Общество встретило весть о войне с японскими самураями с большим патриотическим чувством. Но, уже через полгода с Манжурских высот, стали поступать печальные вести. Стало очевидно, что скорой победы над азиатами не быть.
Мы подъехали к Мариинской больнице, откуда поступило сообщение в полицейский участок. Евграф Петрович и я вслед за ним, вошли в приемный покой. Пояснив там медичке, что мы из сыскной полиции, она проводила нас к доктору.
- Господа. Вот извольте, к нам около часа назад поступило двое. Один по документам Иосиф Модестович Федоров. Инженер. Проживает на Ямской 16. Поступил к нам с множественными ушибами и двумя проникающими ножевыми ранениями. Мы делаем все возможное, но боюсь, положение очень нехорошее. Уж больно много крови потерял.
Второй ваш коллега. Фамилия его Синицын. Сильный удар по голове. Но, с ним, слава Богу, все обойдется. Немного у нас полежит. Выходим, не сомневайтесь.
- К ним сейчас можно?
Задал вопрос Евграф Петрович.
- К господину Федорову нет. Уж больно плох. А вот к Синицыну, пожалуйста.
Когда мы вошли в палату, Синицын лежавший на кровати с усилием приподнялся на локтях.
-Да лежи уже.
Услышал он от Евграфа Петровича.
- Где шабля твоя и револьвер?
- Так это у дохтора спросить надоти. Они с меня все снимали.
- У меня в кабинете находится его амуниция. Кабинет я запер.
- Ну и славно. Я к вам сейчас городового подошлю, то ему передадите.
Евграф Петрович снова продолжил разговор с Синицыным.
- А вот скажи мне братец, как ты здесь оказался?
- Так вот... Иду я значится, ваше благородие, по Свечному перевулку. Сам то я смену сдал. Вот думаю, что не грех и уста смочить, а тамочки трактир расположен, ежели пройти. Ну, а опосля, и в участок отмечусь.
- Дальше то, что?
- В аккурат передо мной, этак, шагов с десяток, господин приличный идет. Идет он, себе ни кого не трогает. Тут из подворотни выскочили два супостата, да и знай себе, начали его палками мутузить, почем непоподя. Я тудой, как положено в свисток, значит.
Синицын сморщился от боли.
- Тебе братец нехорошо?
Тоном сочувствия спросил я у Синицына.
- Терпимо, ваша благородь.
- Ты дальше говори.
Потребовал Евграф Петрович.
- Я подбег, а они уде лежат, и кровь у него значит. Ножом они его успели вдарить. Я за ними, они значится от меня. Они в подворотню, я знамо дело за ими. Ну, тама меня по башке и оприходовали.
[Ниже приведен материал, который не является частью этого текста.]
/-- A write to a pigeonhole's window (R499). PH_FLAG takes 4 bytes, or 8 of which the last 4 are reserved (R487). -/
def blockWrite (off : Nat) (bs : List Byte) (g : Pigeon) : Pigeon :=
  match writeArea off bs.length with
  | none => if off = 0 ∧ (bs.length = 4 ∨ bs.length = 8) then phFlagWrite (sliceNat bs 0 4) g else g
  | some area =>
    if g.state = 1 ∨ g.state = 2 then { g with overrun := true }
    else if area then { g with data := putBytes 0 g.data (off - 0x80000) bs }
    else { g with cmd := putBytes 0 g.cmd (off - 0x100) bs }

/-- A write to the MSI-X table, in whole units; a vector that it unmasks is sent when it was pending (R481). -/
def tableWrite (off : Nat) (bs : List Byte) (x : Pcie) : Pcie :=
  if off % 4 = 0 ∧ bs.length % 4 = 0 ∧ off + bs.length ≤ 256 then
    flushVectors { x with msix := (List.range (bs.length / 4)).foldl (fun t i =>
      tput (fun i => if i % 4 = 3 then 1 else 0) t (off / 4 + i) (BitVec.ofNat 32 (sliceNat bs (4 * i) 4))) x.msix }
  else x

/-- COMMAND_BLOCK_WRITE (R483, R486, R499). A DEAD module stays enumerable (R513); the port hardware takes
configuration requests whenever its link is in L0 (R581). -/
def hostWrite (p : Nat) (sp : HostSpace) (off : Nat) (bs : List Byte) (s : State) : State :=
  match sp with
  | .window h => onBar p (modPigeon (8 * p + h.val) (blockWrite off bs)) s
  | .table => onBar p (modPcie p (tableWrite off bs)) s
  | .config c clear => if portLive s p then modPcie p (fun x => flushVectors { x with cfg := c, aer := x.aer &&& ~~~clear }) s else s

def execCommandBlockWrite (p : Fin 2) (sp : HostSpace) (off : BitVec 20) (bs : List Byte) (s : State) : Ans :=
  onMod s (hostWrite p.val sp off.toNat bs)

/-! ### Answers (R489, R497, R500, R484) -/

/-- STATUS values (R500). -/
abbrev stOk : Nat := 0
abbrev stBadArg : Nat := 3
abbrev stState : Nat := 6
abbrev stRefused : Nat := 9
abbrev stAuth : Nat := 0xA
abbrev stRecovery : Nat := 0xB
abbrev stNet : Nat := 0xC

def ok (res : List Nat) (data : List Byte) : Reply := ⟨stOk, res, data⟩
def sayStatus (st : Nat) : Reply := ⟨st, [], []⟩

/-- The response block (R497). -/
def respBytes (seq : Nat) (r : Reply) : List Byte :=
  natBytes r.status 2 ++ natBytes 0 2 ++ natBytes seq 4 ++ natBytes r.data.length 4 ++ natBytes 0 4 ++
    (List.range 6).flatMap (fun i => natBytes (r.res.getD i 0) 8)

/-- Write a response: the pigeonhole reaches DONE, and IDLE when a port reset has discarded the response (R484). -/
def answer (ph : Nat) (long : Bool) (r : Reply) (s : State) : State :=
  let g := pigeonOf s ph
  if g.drop then modPigeon ph (fun g => { g with state := 0, progress := 0, drop := false }) s
  else
    let s := modPigeon ph (fun g => { g with
      state := 3, progress := if long then 1000 else g.progress
      resp := putBytes 0 g.resp 0 (respBytes (cmdNat g 4 4) r)
      data := putBytes 0 g.data 0 r.data }) s
    if natBit (cmdNat g 2 2) 0 then sendVector (ph / 8) (ph % 8) s else s

/-- Perform the accepted routine or heavy command of a pigeonhole, when it is this one. -/
def perform (p : Fin 2) (h : Fin 8) (op : Nat) (s : State) (f : Cmd → State → State) : State :=
  match s.dev.warden.cur with
  | some c => if c.ph = 8 * p.val + h.val ∧ c.op = op then f c s else s
  | none => s

/-- The command in progress ends with this answer. -/
def finish (c : Cmd) (r : Reply) (s : State) : State :=
  answer c.ph false r (modWarden (fun w => { w with cur := none }) s)

/-- The command in progress goes on in the background; its result may be known already (R498). -/
def background (c : Cmd) (r : Option Reply) (s : State) : State :=
  modWarden (fun w => { w with cur := none, long := some ⟨c, r⟩ }) s

/-- The result of the long command is known. -/
def longResult (r : Reply) (s : State) : State :=
  modWarden (fun w => { w with long := w.long.map (fun l => { l with reply := some r }) }) s

def argOf (c : Cmd) (i : Nat) : Nat := c.args.getD i 0

/-! ### Roles (R490 to R493) -/

/-- HI_OWNER_IDLE.MS (R488). -/
def ownerIdleMs (s : State) : Nat :=
  match s.dev.warden.owner with
  | none => 0
  | some _ => min (2 ^ 32 - 1) ((s.chip.nowUs - s.dev.warden.ownerAt) / 1000)

/-- The status record that a DEAD module shows in BAR0 (R513), for a reason and its DETAIL. -/
def statusRecord (reason detail : Nat) (s : State) : List Byte :=
  let b := s.dev.boot
  [0x44, 0x45, 0x41, 0x44] ++ natBytes 3 2 ++ [0xB0] ++ natBytes reason 1 ++ natBytes detail 4 ++
    natBytes Config.romVersion 4 ++ natBytes (if reason = 2 then 0 else Config.serial.toNat) 8 ++ natBytes b.version 4 ++
    natBytes s.fuses.svnFloor 4 ++ (b.m1 ++ List.replicate 32 0).take 32

/-- A register of the identity page as port p shows it (R488); a DEAD module shows its status record there (R513). -/
def identityReg (p off : Nat) (s : State) : W32 :=
  let b := s.dev.boot
  match b.dead with
  | some d => BitVec.ofNat 32 (sliceNat (statusRecord d.1 d.2 s) off 4)
  | none =>
    match off with
    | 0x000 => BitVec.ofNat 32 (0x30000 + if 3 ≤ b.phase then natBits b.version 23 16 * 2 ^ 8 + natBits b.version 7 0 else 0)
    | 0x004 =>
      let role := match s.dev.warden.owner with | none => 2 | some q => if q = p then 0 else 1
      BitVec.ofNat 32 (dstate s * 2 ^ 24 + role * 2 ^ 8 + if (pcieOf s p).ideSecure then 1 else 0)
    | 0x008 => BitVec.ofNat 32 s.dev.warden.seq
    | 0x00C => BitVec.ofNat 32 (ownerIdleMs s)
    | _ => 0

/-- A change of owner: logged, both hosts hear of it (R489, R493). -/
def setOwner (new reason : Nat) (s : State) : State :=
  let old := s.dev.warden.owner.getD 0xFFFFFFFF
  let s := modWarden (fun w => { w with owner := some new, ownerAt := s.chip.nowUs }) s
  sendVector 1 9 (sendVector 0 9 (logEvent 0 0x0008 [old, new, reason] s))

/-- PCIE_LINK_CHANGE (R481, R490, R492): the link enters L0 at the speed and width that training reached, or
leaves it. A port in cold reset trains no link (R581); that it trains says that perst_n is high (log entry
60). -/
def linkChange (p : Nat) (link : Option PcieLink) (s : State) : State :=
  if !powered s then s else
  modPcie p (fun x =>
    let x := { x with link := link }
    if link.isSome then { x with l0 := true, upSince := true }
    else if x.l0 then { x with l0 := false, downAt := s.chip.nowUs } else x) s

def execPcieLinkChange (p : Fin 2) (link : Option PcieLink) (s : State) : Ans := onMod s (linkChange p.val link)

/-- FLIT mode (R481): always at 64 GT/s. -/
def flitMode (l : PcieLink) : Bool := l.speed == 0 || l.flit

/-- OWNER_TIMEOUT (R490): its time since DSTATE 0x1 has passed without the owner's link in L0, and the other
has reached it. -/
def ownerTimedOut (s : State) : State :=
  match s.dev.warden.owner with
  | none => s
  | some o =>
    if fwUp s && dstate s != 0 && !(pcieOf s o).upSince && (pcieOf s (1 - o)).upSince then setOwner (1 - o) 3 s else s

def execOwnerTimeout (s : State) : Ans := onMod s ownerTimedOut

/-- PCIE_RESET (R484). The command that is BUSY runs on, its response is discarded; the function's
configuration goes, and a hot reset and perst_n take the link out of L0 (PCIe; log entry 60). -/
def pcieReset (p : Nat) (kind : PcieResetKind) (s : State) : State :=
  let s := if kind = .flr then s else linkChange p none s
  modPcie p (fun x => { x with
    ph := tmap (fun _ => pigeonReset) (fun _ g =>
      if g.state = 1 then { g with state := 0 } else if g.state = 2 then { g with drop := true } else g) x.ph
    cfg := pcieCfgReset, msix := [], msixPend := [] }) s

def execPcieReset (p : Fin 2) (kind : PcieResetKind) (s : State) : Ans := onMod s (pcieReset p.val kind)

/-! ### Acceptance (R491, R498, R501) -/

/-- What the command table says of an opcode (R501): used arguments, command data, owner only, long, DSTATE values. -/
structure CmdRow where
  op : Nat
  args : Nat
  data : Bool
  owner : Bool
  long : Bool
  states : List Nat
  deriving DecidableEq, Repr
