/-- CLASSROOM_RELEASE (R295, R419, R423): the classroom's lessons and DMA lists of the period start. It wakes
a classroom that sleeps (R549). -/
def classroomRelease (r : Nat) (s : State) : State :=
  match jobOf s with
  | none => s
  | some j =>
    let b := s.dev.bell
    if !b.live || b.halted || !natBit b.relCls r || bState s.chip .bel != 2 || bState s.chip (clsB r) != 2 then s
    else
      let s := wakeTo r 3 s
      if (roomOf s.chip r).power ≠ .run then s
      else
        let p := periodNow s
        let s := modBell (fun b => { b with relCls := b.relCls - 2 ^ r }) s
        modChip (fun c =>
          let c := dropLists r c
          let c := ((j.lessons p).filter (fun l => l.2.cl == r)).foldl (fun c l => startLesson l.1 l.2 c) c
          ((j.dmas p).filter (fun d => d.2.cl == r)).foldl (fun c d => startList c r d.2.list d.2.ndesc) c) s

def execClassroomRelease (cl : Fin 64) (s : State) : Ans := onMod s (classroomRelease cl.val)

/-- PUMP_RELEASE (R367, R375, R423): pass 1, or pass 2 as the last vote says. -/
def pumpRelease (k : Nat) (s : State) : State :=
  match jobOf s with
  | none => s
  | some j =>
    let b := s.dev.bell
    if !b.live || b.halted || !natBit b.relPmp k || bState s.chip .bel != 2 || bState s.chip (pmpB k) != 2 then s
    else
      let pass := if (j.per (periodNow s)).pump = 1 then 1 else if getF s.chip .bel 0x014 31 30 = 0 then 2 else 3
      modBell (fun b => { b with relPmp := b.relPmp - 2 ^ k }) (modChip (fun c => pumpStart c k pass (stepNow s)) s)

def execPumpRelease (k : Fin 8) (s : State) : Ans := onMod s (pumpRelease k.val)

/-! ### The end of a lesson (R419, R429) -/

/-- Whether the Prefect of classroom r reaches a word for a fold digest (R36). -/
def prefectReaches (c : Chip) (r a : Nat) : Bool := engineReaches c r a && (inHbm a || roomAt a == r)

/-- The words that a digest folds, with their addresses. For a word that the Prefect does not reach a value is
not given: it is free. -/
def foldInputs (j : Job) (l : Les) (c : Chip) : List (Word × Bool × Nat) :=
  ((j.ranges l).filter (fun r => r.out)).flatMap (fun r =>
    (List.range r.count).map (fun i =>
      let a := r.first + i
      let w := rdWord c false a
      if prefectReaches c l.cl a then (w.1, w.2, a) else ((Config.freeSlot c.fresh a).setWidth 16, false, a)))

/-- The digest log's words of a lesson. -/
def digestWords (j : Job) (l : Les) (c : Chip) : List Word :=
  let x := foldInputs j l c
  natWords (foldPairs 0 (x.map (fun e => (e.1.toNat, e.2.2)))) 4 ++ [if x.any (fun e => e.2.1) then 1 else 0, 0, 0, 0]

/-- Where lesson i's digest lies: the log of a recording step, or the area beside it of a replay. -/
def digestAt (j : Job) (replay : Bool) (i : Nat) : Nat := j.dlog + (if replay then 8 * j.nles else 0) + 8 * i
- Эхее. Неловок ты братец. Ну, то ладно, поправляйся.
- Так ваше благородь! Евграфий Петрович. Я же одного доподлинно приметил. Ей богу, сукина сына опознал. Это же "Кол", точно он. Я враз его заприметил.
- "Кол"?! Юлька Рападский, что ли?
- Как есть он Евграфий Петрович. Голову кладу, точно "Кол"
- Вот, как есть молодца Синицын. Вот молодца. Пойдем Иван. Нам еще докладывать. Тут дело не шутейное.
Выйдя из больничной палаты, мы встретились с начальником участка, который приехал в больницу. Дело касалось нападения на полицейского, а это требовало личного присутствие начальствующего в участке.
- Ну-с, что там, Евграфий Петрович?
- Господина, что со Свечного переулка привезли, установили. Это инженер Федоров. К нему пока доктора не пускают.
Синицын, жив, здоров, малость по голове зашибли, а так молодца. Одного опознать из нападавших смог. "Кол". Сей субъект у нас в картотеке присутствует.
Начальник кашлянул в кулак.
- Тут Евграф Петрович, сей инженер, преставился. Царство ему небесное.
После этих слов он перекрестился. Мы проделали тоже самое.
- Так, что теперь вот убийство имеем. Давайте, работайте, дело серьезное. Опять хулиганье, уж среди белого дня расходилось.
В результате облавы на Лиговке полицейский наряд в трактире под названием "Эрз рум" в биллиардной прервав партию в "американку" "Кол" и был задержан. Естественно после его доставили к нам. При задержании "Кола" у него был изъят "финский нож", коей незамедлительно мною был отправлен на экспертизу. Я был практически уверен, что именно им было совершено преступление. Мне казалось, что все уже ясно и отпираться особого смысла у "Кола" нет. Но за два часа допроса "Кол" не проронил ни слова. Пока я пытался достучаться до его сознания и убедить его в том, что в его же интересах рассказать мне всю правду, Евграф Петрович молча наблюдал за этим процессом.
Доставленный из больницы Синицын, с полной уверенностью опознал "Кола", Юлиана Рападского.
- Был пьян в дым. Ничего не помню.
С наглой ухмылкой отреагировал на опознание "Кол".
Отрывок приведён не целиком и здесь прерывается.